We next determined if ITCH is a bona fide target of hsa-miR-106b in pancreatic cancer cell lines. To test this putative interaction, luciferase reporter constructs containing the wild-type ITCH 3′UTR were transfected in BxPC-3 (high hsa-miR-106b expression) and PANC-1 (low hsa-miR-106b expression) alone or with hsa-miR-106b mimic or antagomir (Figure 4C). ITCH 3′UTR containing reporter were inhibited 2.3 ± 0.05 folds (P = 0.004) in BxPC-3 cells compared to PANC-1 cell line. Co-transfection of hsa-miR-106b antagomir rescued the inhibition in BxPC-3 cells, whereas co-transfection of hsa-miR-106b mimic caused inhibition of the reporter 2.15 ± 0.25 folds (P = 0.001) in the PANC-1 cells (Figure 4C). To confirm that the effects observed was due to hsa-miR-106b targeting the ITCH 3′UTR, we generated and tested a hsa-miR-106b binding mutant of the ITCH 3′UTR reporter. The hsa-miR-106b binding mutant ITCH reporter did not show any difference in relative luciferase activity between PANC-1 and BxPC-3 cells (Figure 4D), confirming that ITCH mRNA was being targeted by the hsa-miR-106b in these cells. This was further corroborated by immunoblot analysis of BxPC-3 and PANC-1 cell lysates transfected with miR-106b antagomir and mimic, respectively (Figure 4E), which showed that inhibition of hsa-miR-106b resulted in ITCH expression in BxPC-3 cells and overexpression of hsa-miR-106b in PANC-1 cells caused suppression of ITCH expression in PANC-1 cells. Finally, to determine direct in vivo interaction between hsa-miR-106b and ITCH 3′UTR, we utilized UV crosslinking/immunoprecipitation/qRT-PCR. Post-nuclear lysate from BxPC-3 cells transfected with biotinylated or non-biotinylated has-miR-106b mimic were immunoprecipitated first using an anti-Argonaute 2 (Ago2) antibody or rat IgG and then with anti-streptavidin antibody. Ago2 immunoprecipitation, but not rat IgG precipitation, from biotinylated has-miR-106b mimic transfected BxPc-3 cells resulted in significant enrichment of ITCH mRNA, but not a non-targeted ACTB (encoding β-actin) mRNA (Figure 4F). This proved that has-miR-106b interacted with the ITCH 3′UTR in vivo.

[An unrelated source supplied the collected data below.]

theorem State.traffic_pokeCells (s : State) (world : Nat) (cells : List (Nat × Byte)) : s.Traffic (s.pokeCells world cells) :=
  ((State.traffic_markFrames ..).trans (.foldl _ (fun _ _ => State.traffic_prepLine ..) _ _)).trans
    (State.traffic_setMem _ _ (wf_cells _ _ _))

theorem State.traffic_pokeRaw (s : State) (world pa : Nat) (bs : List Byte) : s.Traffic (s.pokeRaw world pa bs) := by
  unfold State.pokeRaw
  extract_lets t
  have h : s.Traffic t := .foldl _ (fun t line => by
    split
    · exact .refl t
    · exact State.traffic_sideWrite ..) _ _
  refine h.trans ((State.traffic_markFrames t [pa]).trans (State.traffic_setMem _ _ ?_))
  rw [State.markFrames_mem]
  exact wf_cwrite _ _ _

theorem State.traffic_storeCells (s : State) (die : Option Nat) (world : Nat) (who : Stamp) (cells : List (Nat × Byte)) :
    s.Traffic (s.storeCells die world who cells) :=
  State.Traffic.trans (.foldl _ (fun _ _ => State.traffic_grant ..) _ _) (State.traffic_pokeCells ..)

/-! ### Translation -/

/-- The state that a translation answers with; none where the access has to wait for a unit, which the fault unit fetches. -/
def XRes.state : XRes → State
  | .ok _ s | .cond _ s | .miss _ s | .wait s => s

/-- The answer is one of a departed object, which its access makes arrive. -/
def XRes.departs : XRes → Bool
  | .miss (.obj _) _ => true
  | _ => false

theorem State.traffic_send (s : State) (r : Request) : s.Traffic (s.send r) := .of_mem rfl rfl rfl

theorem State.traffic_tierStep (s : State) (world : Nat) (r : Range) (pa : Nat) (acc : Access) (addr : Nat) :
    s.Traffic (s.tierStep world r pa acc addr).state := by
  unfold State.tierStep
  split
  · split <;> exact .refl s
  · split
    · exact .refl s
    · extract_lets k t _ t'
      split
      · exact .refl s
      · split
        · exact .of_mem rfl rfl rfl
        · exact State.traffic_noteLink ..

theorem State.traffic_stage2 (s : State) (world ia : Nat) (ok1 : Bool) (acc : Access) (addr : Nat) :
    s.Traffic (s.stage2 world ia ok1 acc addr).state := by
  unfold State.stage2
  split
  · exact .refl s
  · split
    · exact .refl s
    · exact State.traffic_tierStep ..

theorem State.traffic_keepTlb (s : State) (p : Path) (t : Tlb) : s.Traffic (s.keepTlb p t) := by
  unfold State.keepTlb
  extract_lets u
  have h : s.Traffic u := .of_mem rfl rfl rfl
  split
  · exact h.trans (.of_mem rfl rfl rfl)
  · exact h

theorem State.traffic_stage2Keep (s : State) (p : Path) (obj : Option Nat) (a size ia : Nat) (r w x d : Bool) (acc : Access)
    (addr : Nat) : s.Traffic (s.stage2Keep p obj a size ia r w x d acc addr).state := by
  have h := State.traffic_stage2 s p.world ia (admits r w x acc) acc addr
  unfold State.stage2Keep
  split
  next pa s' heq =>
    rw [heq] at h
    split
    · exact h
    · exact h.trans (State.traffic_keepTlb ..)
  · exact h
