-- ==== Sys2Proof/Word.lean ====
section
/-! DEFINITION. The word types of the engine's registers and ports. -/

namespace Sys2Proof

/-- A byte of the tablet line (R25). -/
abbrev Byte := BitVec 8

/-- A 16-bit word: one location of the application window (R179). -/
abbrev Half := BitVec 16

/-- A 32-bit word: one location of the display window (R179), one word of an update cell (R79)
or of a bank entry (R193). -/
abbrev Word := BitVec 32

/-- A slot number of the snap target table, 0..1023 (R54). -/
abbrev SlotNo := Fin 1024

/-- A bin number of the bin window, 0..255 (R58). -/
abbrev BinNo := Fin 256

end Sys2Proof
end

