-- ==== Sys2Proof/Machine/LinkCommands.lean ====
section
/-! DEFINITION. The meanings of the events of the tablet line: BYTE_ARRIVAL, GAP_EXPIRY, PRESENCE_EXPIRY. -/

namespace Sys2Proof.Machine

/-- BYTE_ARRIVAL (R28). -/
def execByteArrival (time : Nat) (sound : Bool) (byte : Byte) (s : State) : Host.Outcome State Fault Refusal :=
  .next (takeByte time sound byte s)

/-- GAP_EXPIRY (R30). -/
def execGapExpiry (time : Nat) (s : State) : Host.Outcome State Fault Refusal := .next (gapExpires time s)

/-- PRESENCE_EXPIRY (R36). -/
def execPresenceExpiry (time : Nat) (device : Fin 8) (s : State) : Host.Outcome State Fault Refusal :=
  .next (presenceExpires time device s)

end Sys2Proof.Machine
end

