-- ==== Sys2Proof/Machine/PortCommands.lean ====
section
/-! DEFINITION. The meanings of the ports' rows: NOTICE_RAW, ENABLE_SET, ENABLE_CLEAR, DATA_READ, REGISTER_WRITE. -/

namespace Sys2Proof.Machine

/-- The location of NOTICE_RAW in a port's window (R195, R196). -/
def rawLocation : PortId → Nat
  | .app => locAppRaw
  | .disp => locDispRaw

/-- The location of ENABLE_SET in a port's window (R195, R196). -/
def enableSetLocation : PortId → Nat
  | .app => locAppEnableSet
  | .disp => locDispEnableSet

/-- The location of ENABLE_CLEAR in a port's window (R195, R196). -/
def enableClearLocation : PortId → Nat
  | .app => locAppEnableClear
  | .disp => locDispEnableClear

/-- NOTICE_RAW (R189). -/
def execNoticeRaw (port : PortId) (value : Word) (s : State) : Host.Outcome State Fault Refusal :=
  .next (accessed port (rawLocation port) (clearNotices port value s))

/-- ENABLE_SET (R189). -/
def execEnableSet (port : PortId) (value : Word) (s : State) : Host.Outcome State Fault Refusal :=
  .next (accessed port (enableSetLocation port) (enableNotices port value s))

/-- ENABLE_CLEAR (R189). -/
def execEnableClear (port : PortId) (value : Word) (s : State) : Host.Outcome State Fault Refusal :=
  .next (accessed port (enableClearLocation port) (disableNotices port value s))

/-- DATA_READ (R180), and the read of INDEX (R179). -/
def execDataRead (port : PortId) (address : PortAddr) (s : State) : Host.Outcome State Fault Refusal :=
  .next (portRead port address s)

/-- REGISTER_WRITE (R181). A DATA write at a location that has a row of its own makes that row's effect. -/
def execRegisterWrite (port : PortId) (address : PortAddr) (value : Word) (s : State) :
    Host.Outcome State Fault Refusal :=
  .next (portWrite port address value s)

end Sys2Proof.Machine
end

Has-miR-106b expression is inversely correlated with ITCH and metastatic progression in pancreatic cancer patients
Given that our experiments indicated a role of ITCH in in vivo tumorigenesis and metastatic progression and hsa-miR-106b mediated regulation of ITCH, we hypothesized that suppression of hsa-miR-106b expression might be an underlying feature of human pancreatic cancer. To explore the expression of miR-106b and ITCH in human pancreatic cancer, we determined miR-106b expression in 20 pancreatic cancer patients, 10 with high ITCH and 10 with low ITCH expression. Our results indicated an inverse correlation between down-regulation in the levels of hsa-miR-106b and the observed increase in the levels of ITCH (Figure 5A) (P < .005, Pearson correlation r = −0.813).
DISCUSSION
Pancreatic cancer is a heterogeneous disease that widely differ in their pathological characteristics and clinical behavior. Despite treatment advances, almost 60–80% of patients with pancreatic cancer are metastatic at diagnosis [21]. The risk of recurrence is affected by stage at initial presentation and the underlying biology of the tumor. Thus it is imperative to have prognostic and diagnostic markers of human pancreatic cancer that would aid initial detection and also in clinical decision making about treatment modality.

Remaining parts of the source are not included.